The study, published in the journal Third World Quarterly, highlights the fact that many of the companies actively engaged in tax avoidance also like to assert their credentials as responsible corporate citizens.
Rhys Jenkins, professor of development economics at UEA, and Peter Newell, professor of international relations at the University of Sussex, examined the connections between tax and development, and tax and corporate social responsibility (CSR). They argue that tax strategy should be addressed as an aspect of CSR, and that with growing public concern over tax avoidance failure to do so could potentially undermine corporate legitimacy.
They propose some key elements of a responsible tax strategy, which include: a commitment to avoid the use of tax havens in their operations; an agreement not to use artificial finance arrangements to reduce the company's tax burden; and greater transparency concerning profits and tax payments on a country-by-country basis. Contrary to current practices, corporate responsibility should also involve a company agreeing not to lobby or pressure host governments to provide it with more favourable tax treatment.
Up to now, there has been a surprising lack of attention given to tax avoidance as a CSR issue, even among those companies that pride themselves on being leaders in this area. The focus of their CSR efforts has been on environmental, labour and human rights issues.
Prof Jenkins said Starbucks, which was at the heart of the recent tax avoidance scandal in the UK, is an example of this with its commitment to using fair-trade coffee contrasting with its "ethically questionable" arrangements to minimize its corporation tax liabilities. Other companies which are usually ranked highly in terms of their CSR but have also been accused of avoiding tax include Apple, Google, and GlaxoSmithKline.
"This paper focuses on an issue that has largely been absent from the CSR agenda, despite a flurry of recent scandals engulfing major corporations that identify themselves as leaders on CSR issues," said Prof Jenkins.
"Our research shows that tax avoidance by transnational corporations is a major global issue, particularly for developing countries where the tax base is relatively weak and the capacity of the state to effectively control such practices is very limited. The fiscal crisis of both developed and developing countries has put tax avoidance more firmly on the agenda than ever before.
"We do not believe that the inclusion of commitments on tax will remove the problem of tax avoidance any more than environmental or labour rights' issues can be dealt with solely by voluntary corporate commitments. However, companies that claim a high level of social responsibility should not stand by and wait for governments and international organisations to take a lead, but should lead the way in terms of country-by-country reporting and abandoning the use of tax havens. Failure to do so could in future undermine their legitimacy in the same way that abuse of workers or environmental disasters have affected companies in the past."

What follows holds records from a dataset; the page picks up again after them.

-- ==== Sys2Proof/Machine/Ops.lean ====
section
/-! DEFINITION. The named operations over the registers, the memories, the clock counts and the free
values.  Every meaning reads and writes the state through these. -/

namespace Sys2Proof.Machine

/-! ### Words and fields -/

/-- A field of a word as a number: `width` bits from bit `lo`. -/
def wordField (w : Word) (lo width : Nat) : Nat := (w.toNat >>> lo) % 2 ^ width

/-- The mask of a field. -/
def fieldMask (lo width : Nat) : Word := BitVec.ofNat 32 ((2 ^ width - 1) <<< lo)

/-- A word with one field replaced; the value is taken modulo the field's range. -/
def wordSetField (w : Word) (lo width v : Nat) : Word :=
  (w &&& ~~~(fieldMask lo width)) ||| BitVec.ofNat 32 ((v % 2 ^ width) <<< lo)

/-- A value limited to the largest a field of `width` bits holds. -/
def satNat (width v : Nat) : Nat := if 2 ^ width ≤ v then 2 ^ width - 1 else v

/-- A value limited to the range of a signed field of `width` bits. -/
def satInt (width : Nat) (v : Int) : Int :=
  if v < -(2 ^ (width - 1) : Int) then -(2 ^ (width - 1) : Int)
  else if (2 ^ (width - 1) : Int) ≤ v then (2 ^ (width - 1) : Int) - 1 else v

/-- The bits of a signed value in a field of `width` bits, two's complement. -/
def intBits (width : Nat) (v : Int) : Nat := (v % (2 ^ width : Int)).toNat

/-- The signed value of the bits of a field of `width` bits. -/
def bitsInt (width b : Nat) : Int :=
  if b % 2 ^ width < 2 ^ (width - 1) then (b % 2 ^ width : Nat) else (b % 2 ^ width : Nat) - (2 ^ width : Nat)

/-- An estimate on the grid of a published field, rounded as the part rounds (log 6). -/
def quantise (x : Rat) : Int :=
  if Config.roundsUp x && decide (x.floor ≠ x) then x.floor + 1 else x.floor

/-- Rounding to the nearest integer, ties away from zero (R82, R90, R139). -/
def roundAway (x : Rat) : Int := if x < 0 then -((-x + 1 / 2).floor) else (x + 1 / 2).floor

/-- The bytes of a number, least significant first. -/
def leBytes : Nat → Nat → List Byte
  | 0, _ => []
  | k + 1, v => BitVec.ofNat 8 v :: leBytes k (v / 256)

/-- The number that bytes spell, least significant first. -/
def leNat : List Byte → Nat
  | [] => 0
  | b :: bs => b.toNat + 256 * leNat bs

/-! ### Blocks of register space (Table 12-3) -/

def systemBase : Nat := 0x08000000
def fuseBase : Nat := 0x08010000
def powerBase : Nat := 0x08020000
def clockBase : Nat := 0x08030000
def memProtBase : Nat := 0x08040000
def hkBase : Nat := 0x08050000
def thermBase : Nat := 0x08060000
def counterBase : Nat := 0x08070000
def testBase : Nat := 0x08080000
def lineBase (n : Nat) : Nat := 0x08100000 + n * 0x10000
def hostBase (m : Nat) : Nat := 0x08200000 + m * 0x10000
def tamidBase (i : Nat) : Nat := 0x08300000 + i * 0x10000
def chainBase (j : Nat) : Nat := 0x08400000 + j * 0x800
def chainCtlBase : Nat := 0x08400000
def cdacBase : Nat := 0x08500000
def pantryBase : Nat := 0x08600000
def keyBase : Nat := 0x08700000

/-- The rows of the implemented block that holds an address and the offset of the address in it, with
the twenty-four monitor chains as blocks of 0x800 bytes (Tables 12-3 and 15-10). -/
def regBlock (a : Nat) : Option (List RegRow × Nat) :=
  if a < systemBase then none
  else
    let blk := (a - systemBase) / 0x10000
    let off := (a - systemBase) % 0x10000
    if blk = 0 then some (RegMap.system, off)
    else if blk = 1 then some (RegMap.fuseBox, off)
    else if blk = 2 then some (RegMap.power, off)
    else if blk = 3 then some (RegMap.clocks, off)
    else if blk = 4 then some (RegMap.memProt, off)
    else if blk = 5 then some (RegMap.housekeeping, off)
    else if blk = 6 then some (RegMap.thermal, off)
    else if blk = 7 then some (RegMap.counters, off)
    else if blk = 8 then some (RegMap.testLc, off)
    else if 0x10 ≤ blk ∧ blk < 0x18 then some (RegMap.line, off)
    else if 0x20 ≤ blk ∧ blk < 0x30 then some (RegMap.host, off)
    else if 0x30 ≤ blk ∧ blk < 0x38 then some (RegMap.tamid, off)
    else if blk = 0x40 then
      if off < 0xC000 then some (RegMap.chain, off % 0x800) else some (RegMap.chainCtl, off)
    else if blk = 0x50 then some (RegMap.cdac, off)
    else if blk = 0x60 then some (RegMap.pantryCtl, off)
    else if blk = 0x70 then some (RegMap.keyholder, off)
    else none

/-- The row of the register map that documents an address. -/
def regRow? (a : Nat) : Option RegRow :=
  match regBlock a with
  | some (rows, off) => RegRow.find? rows off
  | none => none

/-- The address is a SHAPE_j register of a Tamid instance. -/
def isShape (a : Nat) : Bool :=
  decide (0x08300000 ≤ a) && decide (a < 0x08380000) && decide (0x100 ≤ a % 0x10000) &&
    decide (a % 0x10000 < 0x400) && decide (a % 4 = 0)

/-- The reset word of a register address: that of its table row, 0 where no chapter documents it. -/
def regReset (a : Nat) : Word :=
  if isShape a then BitVec.ofNat 32 (Config.shapeReset ((a % 0x10000 - 0x100) / 4)).toNat
  else match regRow? a with
    | some r => BitVec.ofNat 32 r.reset
    | none => 0

/-! ### Registers of the state -/

/-- The stored word of a register. -/
def State.reg (s : State) (a : Nat) : Word := Sparse.get regReset s.regs a

/-- Stores a word in a register. -/
def State.setReg (s : State) (a : Nat) (w : Word) : State :=
  { s with regs := Sparse.set regReset s.regs a w }

/-- A field of a register of the block at `base`. -/
def State.fld (s : State) (base : Nat) (f : Field) : Nat :=
  wordField (s.reg (base + f.off)) f.lo f.width

/-- Sets a field of a register of the block at `base`. -/
def State.setFld (s : State) (base : Nat) (f : Field) (v : Nat) : State :=
  s.setReg (base + f.off) (wordSetField (s.reg (base + f.off)) f.lo f.width v)

/-- A one-bit field as a truth value. -/
def State.flag (s : State) (base : Nat) (f : Field) : Bool := s.fld base f == 1

/-- Sets a one-bit field. -/
def State.setFlag (s : State) (base : Nat) (f : Field) (v : Bool) : State :=
  s.setFld base f (if v then 1 else 0)

/-- Adds to a saturating counter field. -/
def State.addSat (s : State) (base : Nat) (f : Field) (k : Nat) : State :=
  s.setFld base f (satNat f.width (s.fld base f + k))

/-- Increments a saturating counter field. -/
def State.bump (s : State) (base : Nat) (f : Field) : State := s.addSat base f 1

/-- Increments a counter field that wraps. -/
def State.bumpMod (s : State) (base : Nat) (f : Field) : State :=
  s.setFld base f (s.fld base f + 1)

/-- A 48-bit or 64-bit value held by a pair of registers, low word first. -/
def State.pairFld (s : State) (base : Nat) (lo hi : Field) : Nat :=
  s.fld base lo + 2 ^ 32 * s.fld base hi

/-- Sets a value held by a pair of registers. -/
def State.setPair (s : State) (base : Nat) (lo hi : Field) (v : Nat) : State :=
  (s.setFld base lo v).setFld base hi (v / 2 ^ 32)

/-! ### Hallway memory and flash -/

/-- What a byte of the Hallway memories reads as when nothing has written it: 0 (log 7), and in the engine
memories of rooms 0 to 14 the byte of the Mirnis image (log 18). -/
def memDefault (a : Nat) : Byte :=
  if 0x04000000 ≤ a ∧ a < 0x04B40000 then Config.engineImage a else 0

/-- What a byte of the flash reads as when nothing has written it: 0xFF (log 8). -/
def flashDefault : Nat → Byte := fun _ => 0xFF

/-- The canonical form of the Hallway memories. -/
def Memory.wf (m : List Host.Cell) : Bool := Sparse.wf memDefault m

def State.byte (s : State) (a : Nat) : Byte := Sparse.get memDefault s.mem a

def State.setByte (s : State) (a : Nat) (b : Byte) : State :=
  { s with mem := Sparse.set memDefault s.mem a b }

/-- `k` bytes from an address, ascending. -/
def State.bytes (s : State) : Nat → Nat → List Byte
  | _, 0 => []
  | a, k + 1 => s.byte a :: s.bytes (a + 1) k

/-- Writes bytes at ascending addresses. -/
def State.setBytes (s : State) : Nat → List Byte → State
  | _, [] => s
  | a, b :: bs => (s.setByte a b).setBytes (a + 1) bs

/-- A little-endian value of `k` bytes. -/
def State.memNat (s : State) (a k : Nat) : Nat := leNat (s.bytes a k)

/-- Writes a little-endian value of `k` bytes. -/
def State.setMemNat (s : State) (a k v : Nat) : State := s.setBytes a (leBytes k v)

def State.flashByte (s : State) (a : Nat) : Byte := Sparse.get flashDefault s.flash a

def State.setFlashByte (s : State) (a : Nat) (b : Byte) : State :=
  { s with flash := Sparse.set flashDefault s.flash a b }

def State.flashBytes (s : State) : Nat → Nat → List Byte
  | _, 0 => []
  | a, k + 1 => s.flashByte a :: s.flashBytes (a + 1) k

def State.setFlashBytes (s : State) : Nat → List Byte → State
  | _, [] => s
  | a, b :: bs => (s.setFlashByte a b).setFlashBytes (a + 1) bs

/-- CMD_READY is set, with the tick of the first time in this start-up period (R289, R396). -/
def State.cmdReady (s : State) : State :=
  { s with thermal := { s.thermal with readyAt := some (s.thermal.readyAt.getD s.tick) } }.setFlag systemBase
    Reg.STATUS_CMD_READY true

/-! ### Lanes -/

def State.modLine (s : State) (n : Fin 8) (f : LineLane → LineLane) : State :=
  { s with line := s.line.set n (f s.line[n]) }

def State.modAdc (s : State) (n : Fin 8) (f : AdcState → AdcState) : State :=
  s.modLine n fun l => { l with adc := f l.adc }

def State.modRx (s : State) (n : Fin 8) (f : LineRx → LineRx) : State :=
  s.modLine n fun l => { l with rx := f l.rx }

def State.modTx (s : State) (n : Fin 8) (f : LineTx → LineTx) : State :=
  s.modLine n fun l => { l with tx := f l.tx }

def State.modLinkOf (s : State) (n : Fin 8) (f : LaneLink → LaneLink) : State :=
  s.modLine n fun l => { l with link := f l.link }

def State.modHost (s : State) (m : Fin 16) (f : HostLane → HostLane) : State :=
  { s with host := s.host.set m (f s.host[m]) }

/-! ### Lists of units -/

/-- Applies an update for every member of a list, in order. -/
def State.each {α : Type} (l : List α) (f : α → State → State) (s : State) : State :=
  l.foldl (fun s x => f x s) s

/-- Applies an update when a condition holds. -/
def State.when (s : State) (c : Bool) (f : State → State) : State := if c then f s else s

def allLines : List (Fin 8) := [0, 1, 2, 3, 4, 5, 6, 7]

def allHosts : List (Fin 16) := [0, 1, 2, 3, 4, 5, 6, 7, 8, 9, 10, 11, 12, 13, 14, 15]

/-! ### Time -/

/-- Core ticks in one second (R211: 781.25 MHz). -/
def ticksPerSecond : Nat := 781250000

/-- Ten-microsecond units in a span of core ticks, rounded down: 7,812.5 ticks each. -/
def tenMicros (ticks : Nat) : Nat := 2 * ticks / 15625

/-! ### Census -/

def State.modPantry (s : State) (n : Fin 8) (f : PantryLane → PantryLane) : State :=
  { s with pantry := { s.pantry with lanes := s.pantry.lanes.set n (f s.pantry.lanes[n]) } }

/-- The byte address of a context of a census table (R163). -/
def tableAddr (t c : Nat) : Nat := 0x02000000 + t * 0x200000 + 2 * c

/-- The sum of the entries of a census table. -/
def State.tableSum (s : State) (t : Nat) : Nat :=
  s.mem.foldl (fun acc e =>
    if tableAddr t 0 ≤ e.1 ∧ e.1 < tableAddr (t + 1) 0 then
      acc + e.2.toNat * (if e.1 % 2 = 0 then 1 else 256)
    else acc) 0

/-- Entries of a range of the memories go: the range reads as if nothing had written it. -/
def State.wipe (s : State) (a size : Nat) : State :=
  { s with mem := s.mem.filter fun e => !(decide (a ≤ e.1) && decide (e.1 < a + size)) }

/-- IN_FRAME is set: the line frame counts from now, and the sampling generator of the lane's census is seeded (R118,
R166). -/
def State.setInFrame (s : State) (n : Fin 8) : State :=
  let b := lineBase n
  let s := (s.setFlag b Reg.FEC_STATUS_IN_FRAME true).setFld b Reg.FEC_STATUS_MARKER_MISS 0
  (s.modRx n fun r => { r with frameTick := s.tick }).modPantry n fun l => { l with lfsr := 0xACE1 }

/-- The next free value (log 5). -/
def State.fresh (s : State) : Word × State :=
  (Config.freeValue s.free, { s with free := s.free + 1 })

end Sys2Proof.Machine
end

Recent scandals about the widespread use of tax avoidance schemes, including the non-payment of corporation tax in the UK by Google, Starbucks and Amazon, have put the issue of taxation centre stage. The UK's Prime Minister David Cameron and German Chancellor Angela Merkel have also put the issue on the agenda for this month's G8 summit in Northern Ireland. But the researchers say the problem of tax avoidance by corporations in developing countries has barely been touched upon in terms of corporate responsibility. The income lost by developing countries through corporate tax avoidance has been estimated at between $35bn and $160bn.
Prof Jenkins said: "Until now, the CSR agenda has tended to focus on environmental issues, labour and human rights. But many of the arguments that have been used to support CSR in these areas apply equally to paying a fair share of taxes, particularly in developing countries where the capacity to collect tax is very limited. No company is regarded as socially responsible on the basis that it complies with the minimum legal requirements in terms of environmental standards or labour rights so why should a responsible company feel that all it has to do is to pay the minimum level of tax that it can get away with without breaking the law."
As part of their study Prof Jenkins and Prof Newell analysed the CSR reports and codes of conduct of 35 major transnational corporations regarded as leaders in this area and listed on the FTSE4Good. They found that most do not regard tax as an aspect of CSR. Only in 13 cases was there any mention of tax in the CSR report, while just four of the companies - Diageo, WPP, Repsol-YPF and Telefónica - made an explicit statement related to the company's tax policies.
Even fewer companies referred to tax issues in their codes of conduct - nine in total. Most of these referred to the need to comply with the law and to pay a fair share of taxation. However, they also often mentioned the need to minimise taxation in the interest of shareholder value. Some codes, for example those of Vodafone and Unilever, also referred to steps to influence government tax policies.
The paper 'CSR, Tax and Development', by Rhys Jenkins and Peter Newell (2013) is published in Third World Quarterly, volume 34, issue 3, p378-396.